In a year that will undoubtedly go down as among the most disruptive in history, social distancing isn’t the only form of isolation supply-chain leaders have had to practice. In the face of a global pandemic, they have also had to break away from old ways of thinking and acting to make critical shifts to successfully navigate a new supply-chain era.
Despite many of these shifts already being in motion, challenges related to COVID-19 served to accelerate or solidify them. The ability to successfully produce the following four shifts is proving to be table stakes for companies to compete on a global playing field.
From building resilience to becoming "antifragile." Though COVID-19-driven disruption has turned “resilience” into a business buzzword, what is much less talked about and understood is the concept of antifragility.
This concept was developed by Nassim Nicholas Taleb, Distinguished Professor of Risk Engineering at the New York University Tandon School of Engineering, and co-editor-in-chief of the academic journal Risk and Decision Analysis. Antifragility refers to the capacity of a system to not only resist disruption but to benefit from it.
Resiliency and antifragility differ fundamentally. An adaptive system withstands disruption in the face of volatile conditions and unknown variables. In contrast, an antifragile system does not adapt to these acute stressors but instead harnesses and transforms them to advance its capacity, performance, and output. In other words, adaptive systems adapt, but antifragile systems evolve. If the pandemic has taught leaders anything, it’s that a shift from building resilience to becoming antifragile is mission critical.

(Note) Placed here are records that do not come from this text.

-- ==== Sys2Proof/Machine/Flags.lean ====
section
/-! DEFINITION. The status flags the block computes from its state (R49, R55), the status registers built of them (R158,
R161, R166), the enables and routings of the UARTs (R279, R308, R358) and the well-formed line configurations (R307,
R357). The command words have no flags of their own. -/

namespace Sys2Proof.Machine

/-! ## GPIO -/

/-- `fsel[p]`; 0 for a pin outside 0 to 53. -/
def Gpio.fselAt (g : Gpio) (p : Nat) : BitVec 3 := if h : p < 54 then g.fsel[p] else 0

/-- A pin is driven by its output latch: its function is output (R42). -/
def Gpio.isOutput (g : Gpio) (p : Nat) : Bool := g.fselAt p == fnOutput

/-- The transmit pin carries UART `u` (R279). -/
def State.txRouted (s : State) (u : Uart) : Bool := s.gpio.fselAt txPin == altOfUart u

/-- The receive pin carries UART `u` (R279). -/
def State.rxRouted (s : State) (u : Uart) : Bool := s.gpio.fselAt rxPin == altOfUart u

/-! ## Mini UART (R49) -/

/-- `mu_data_ready`. -/
def Mu.dataReady (m : Mu) : Bool := !m.rxf.isEmpty

/-- `mu_tx_room`. -/
def Mu.txRoom (m : Mu) : Bool := decide (m.txf.length < muDepth)

/-- The transmit FIFO is full. -/
def Mu.txFull (m : Mu) : Bool := decide (m.txf.length = muDepth)

/-- The receive FIFO is full. -/
def Mu.rxFull (m : Mu) : Bool := decide (m.rxf.length = muDepth)

/-- `mu_tx_idle`. -/
def Mu.txIdle (m : Mu) : Bool := m.txf.isEmpty && m.busy.isNone

/-- The transmitter is enabled (R308). -/
def State.muTxEnabled (s : State) : Bool := s.aux.enMu && s.mu.cntl.getLsbD 1

/-- The receiver is enabled (R308). -/
def State.muRxEnabled (s : State) : Bool := s.aux.enMu && s.mu.cntl.getLsbD 0

/-- `cfg(MU)` (R307). -/
def Mu.lineCfg (m : Mu) : MuCfg := { size := m.lcr.extractLsb' 0 2, baud := m.baud }

/-- `wf(MU, cfg)`: 8-bit mode at the divisor of `P_BAUD` (R307). -/
def MuCfg.ok (c : Config) (l : MuCfg) : Bool := l.size == 0b11 && l.baud == muBaudDiv c

/-! ## Full UART (R55) -/

/-- The FIFO depth: `P_PL011_DEPTH` with the FIFOs enabled, else 1 (R52). -/
def Pl011.depth (u : Pl011) : Nat := if u.lcrh.getLsbD 4 then pl011Depth else 1

/-- `u_fr_busy`. -/
def Pl011.frBusy (u : Pl011) : Bool := u.busy.isSome || !u.txf.isEmpty

/-- `u_rxfe`. -/
def Pl011.rxfe (u : Pl011) : Bool := u.rxf.isEmpty

/-- `u_txff`. -/
def Pl011.txff (u : Pl011) : Bool := decide (u.txf.length = u.depth)

/-- `u_rxff`. -/
def Pl011.rxff (u : Pl011) : Bool := decide (u.rxf.length = u.depth)

/-- `u_txfe`. -/
def Pl011.txfe (u : Pl011) : Bool := u.txf.isEmpty

/-- UARTEN, bit 0 of `u_cr` (R169). -/
def Pl011.enabled (u : Pl011) : Bool := u.cr.getLsbD 0

/-- The transmitter is enabled: UARTEN and TXE (R358). -/
def Pl011.txEnabled (u : Pl011) : Bool := u.cr.getLsbD 0 && u.cr.getLsbD 8

/-- The receiver is enabled: UARTEN and RXE (R358). -/
def Pl011.rxEnabled (u : Pl011) : Bool := u.cr.getLsbD 0 && u.cr.getLsbD 9

/-- `cfg(PL011)` (R357). -/
def Pl011.lineCfg (u : Pl011) : PlCfg := { lcrh := u.actLcrh, ibrd := u.actIbrd, fbrd := u.actFbrd }

/-- `wf(PL011, cfg)`: 8 bits, no parity, one stop bit, no break, the divisor of `P_BAUD` (R357). -/
def PlCfg.ok (c : Config) (l : PlCfg) : Bool :=
  l.lcrh.extractLsb' 5 2 == 0b11 && !l.lcrh.getLsbD 1 && !l.lcrh.getLsbD 3 && !l.lcrh.getLsbD 0 &&
    l.ibrd == pl011Ibrd c && l.fbrd == pl011Fbrd c

/-! ## Status registers -/

/-- A value with bit `i` set when `b`. -/
def bitIf (i : Nat) (b : Bool) : Word := if b then (1 : Word) <<< i else 0

/-- AUX_MU_LSR_REG: the bits R158 defines. -/
def Mu.lsr (m : Mu) : Word :=
  bitIf 0 m.dataReady ||| bitIf 1 m.ovr ||| bitIf 5 m.txRoom ||| bitIf 6 m.txIdle

/-- Which bits of AUX_MU_LSR_REG are defined. -/
def lsrMask : Word := 0x00000063

/-- AUX_MU_STAT_REG: the bits R161 defines. -/
def Mu.stat (m : Mu) : Word :=
  bitIf 0 m.dataReady ||| bitIf 1 m.txRoom ||| bitIf 4 m.ovr ||| bitIf 5 m.txFull ||| bitIf 8 m.txf.isEmpty |||
    bitIf 9 m.txIdle ||| ((BitVec.ofNat 4 m.rxf.length).setWidth 32 <<< 16) |||
    ((BitVec.ofNat 4 m.txf.length).setWidth 32 <<< 24)

/-- Which bits of AUX_MU_STAT_REG are defined. -/
def statMask : Word := 0x0F0F0333

/-- UART_FR: the bits R166 defines. -/
def Pl011.fr (u : Pl011) : Word :=
  bitIf 3 u.frBusy ||| bitIf 4 u.rxfe ||| bitIf 5 u.txff ||| bitIf 6 u.rxff ||| bitIf 7 u.txfe

/-- Which bits of UART_FR are defined. -/
def frMask : Word := 0x000000F8

/-! ## Reserved bits of stored registers

Bits marked reserved hold no state: a write ignores them and a read returns a draw for them (R140, D37). Inside the stored
8 or 16 bits of four registers some are reserved: DEDUCED (notes/assumptions/23.md), safe. -/

/-- The bits of AUX_MU_IER_REG that hold state: 1:0 (R154). -/
def ierMask : Word := 0x00000003

/-- The bits of AUX_MU_LCR_REG that hold state: 7:6 and 1:0 (R156). -/
def lcrMask : Word := 0x000000C3

/-- The bit of AUX_MU_MCR_REG that holds state: 1 (R157). -/
def mcrMask : Word := 0x00000002

/-- The bits of UART_CR that hold state: 15:7 and 2:0 (R169). -/
def crMask : Word := 0x0000FF87

end Sys2Proof.Machine
end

From innovating supply chains to innovating mental models. Of course, antifragile systems don’t create themselves; they must be innovated by the human beings who control them. Innovation begins with the recognition that solutions and the strategies for achieving them do not yet exist. Marshall Goldsmith’s maxim, “What got you here, won’t get you there,” is instructive. Or, as Albert Einstein famously said, “You can’t solve a problem using the same kind of thinking that created it.”

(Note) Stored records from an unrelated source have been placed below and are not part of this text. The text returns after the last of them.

-- ==== Sys2Proof/Machine/Dispatch.lean ====
section
/-! DEFINITION. One arm for each command word: the CPU agent's next step of that instruction. -/

namespace Sys2Proof.Machine

def exec (i : Instr) (s : State) : Host.Outcome State Fault Refusal :=
  match i with
  -- Register access (41_register_access.md)
  | .regRd xd blk off => Sys2Proof.Machine.execRegRd xd blk off s
  | .regWr xs blk off => Sys2Proof.Machine.execRegWr xs blk off s
  -- Bit utilities (42_bit_utilities.md)
  | .setBit xd xs n => Sys2Proof.Machine.execSetBit xd xs n s
  | .clearBit xd xs n => Sys2Proof.Machine.execClearBit xd xs n s
  | .toggleBit xd xs n => Sys2Proof.Machine.execToggleBit xd xs n s
  | .isBitSet xd xs n => Sys2Proof.Machine.execIsBitSet xd xs n s
  | .readBit xd xs n => Sys2Proof.Machine.execReadBit xd xs n s
  -- UART operations (43_uart_common.md)
  | .uartInit => Sys2Proof.Machine.execUartInit s
  | .uartWriteByte xs => Sys2Proof.Machine.execUartWriteByte xs s
  | .uartWriteString xa xn => Sys2Proof.Machine.execUartWriteString xa xn s
  | .uartReadByte xv xt => Sys2Proof.Machine.execUartReadByte xv xt s
  | .uartFlush => Sys2Proof.Machine.execUartFlush s
  | .uartReadLine xd xa xc => Sys2Proof.Machine.execUartReadLine xd xa xc s
  | .uartIsDataReady xd => Sys2Proof.Machine.execUartIsDataReady xd s
  -- GPIO operations (46_gpio.md)
  | .gpioSetOutput pin => Sys2Proof.Machine.execGpioSetOutput pin s
  | .gpioSetHigh pin => Sys2Proof.Machine.execGpioSetHigh pin s
  | .gpioSetLow pin => Sys2Proof.Machine.execGpioSetLow pin s
  -- Harness (47_harness.md)
  | .li xd imm => Sys2Proof.Machine.execLi xd imm s
  | .lih xd imm => Sys2Proof.Machine.execLih xd imm s
  | .addi xd xs imm => Sys2Proof.Machine.execAddi xd xs imm s
  | .ldb xd xb imm => Sys2Proof.Machine.execLdb xd xb imm s
  | .stb xs xb imm => Sys2Proof.Machine.execStb xs xb imm s
  | .bz xs off => Sys2Proof.Machine.execBz xs off s
  | .bnz xs off => Sys2Proof.Machine.execBnz xs off s
  | .j off => Sys2Proof.Machine.execJ off s
  | .halt => Sys2Proof.Machine.execHalt s

end Sys2Proof.Machine
end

This means that leaders must not only innovate supply-chain systems but also innovate their mental models, which are essentially personal algorithms. Peter Senge, Senior Lecturer at the MIT Sloan School of Management, tells us that our mental models are “Deeply held internal images of how the world works that limit us to familiar ways of thinking and acting.” Familiar ways of thinking and acting quickly proved to be no match for navigating a global pandemic, highlighting the need for a shift from innovation as merely a design competency to a core leadership competency.
From forecasting market demand to real-time, rapid response. It’s one thing to forecast market demand; it’s another to accurately identify and strategically respond to emerging threats or market-based opportunities as they’re unfolding. For the latter, leaders must develop agile organizational structures while also deploying the latest digital technologies.
Artificial intelligence, blockchain and surface-mount technology platforms help leaders build supply-chain agility, reliability, and scalability by managing and “opportunizing” complexity and revealing the hidden order in chaos. These applications increase visibility and transparency, enabling leaders to rapidly reconfigure their supply chains and business operations to capitalize on dynamic demand.
Agile digital technologies can also help leaders make the shift from forecasting demand to actively influencing it. Leaders who operate from innovative mental models while leveraging digital technologies are better able to shape market trends. This, in turn, fast-tracks their company to the front of the line for gaining first-to-market advantage.
From outsourcing production to forming strategic partnerships. For more than two decades, companies have been offshoring production, with China-based manufacturing being the go-to for cost-effectiveness. But for companies in the business of security-sensitive or critical components, China is no longer an option, making the shift to alternative sourcing mandatory.
Leaders are faced with the challenge of forming strategic partnerships with suppliers that can deliver the cost-benefits of China-based manufacturing without regulatory liabilities. The most successful are turning to solutions in the Philippines and other locations that are less immune to U.S.-China trade tensions and geopolitical risk.
Companies have not only offshored production to China, they’ve also offshored talent. True, leaders are actively investing in developing the in-house talent they’ll need for bringing successful products to market. But this is a longer-term plan that does not address the current skills crisis.
This fact is driving a surge in demand for partnerships with suppliers that deliver top in-house talent, a wealth of alternative sourcing solutions, and integrative, end-to-end operations. All three variables are critical for closing the talent gap and ensuring supply-chain security and compliance in the wake of widespread disruption and recent trade legislation.
If the last year is any indication, the irruption of unprecedented risk may increasingly be the norm, with antifragility representing the new paradigm for a new supply-chain era. To this end, seismic shifts must be undertaken that involve intentional distancing from old ways of thinking and acting. Mental models, innovation, agility, partnerships, and more — everything must be rethought and refashioned to drive not adaptation but evolution. Those who succeed in this quest will find that disruption need not lead to breakdown but breakthrough.
Mark Dohnalek is president and CEO of Pivot International, a global manufacturing, engineering and product-development company.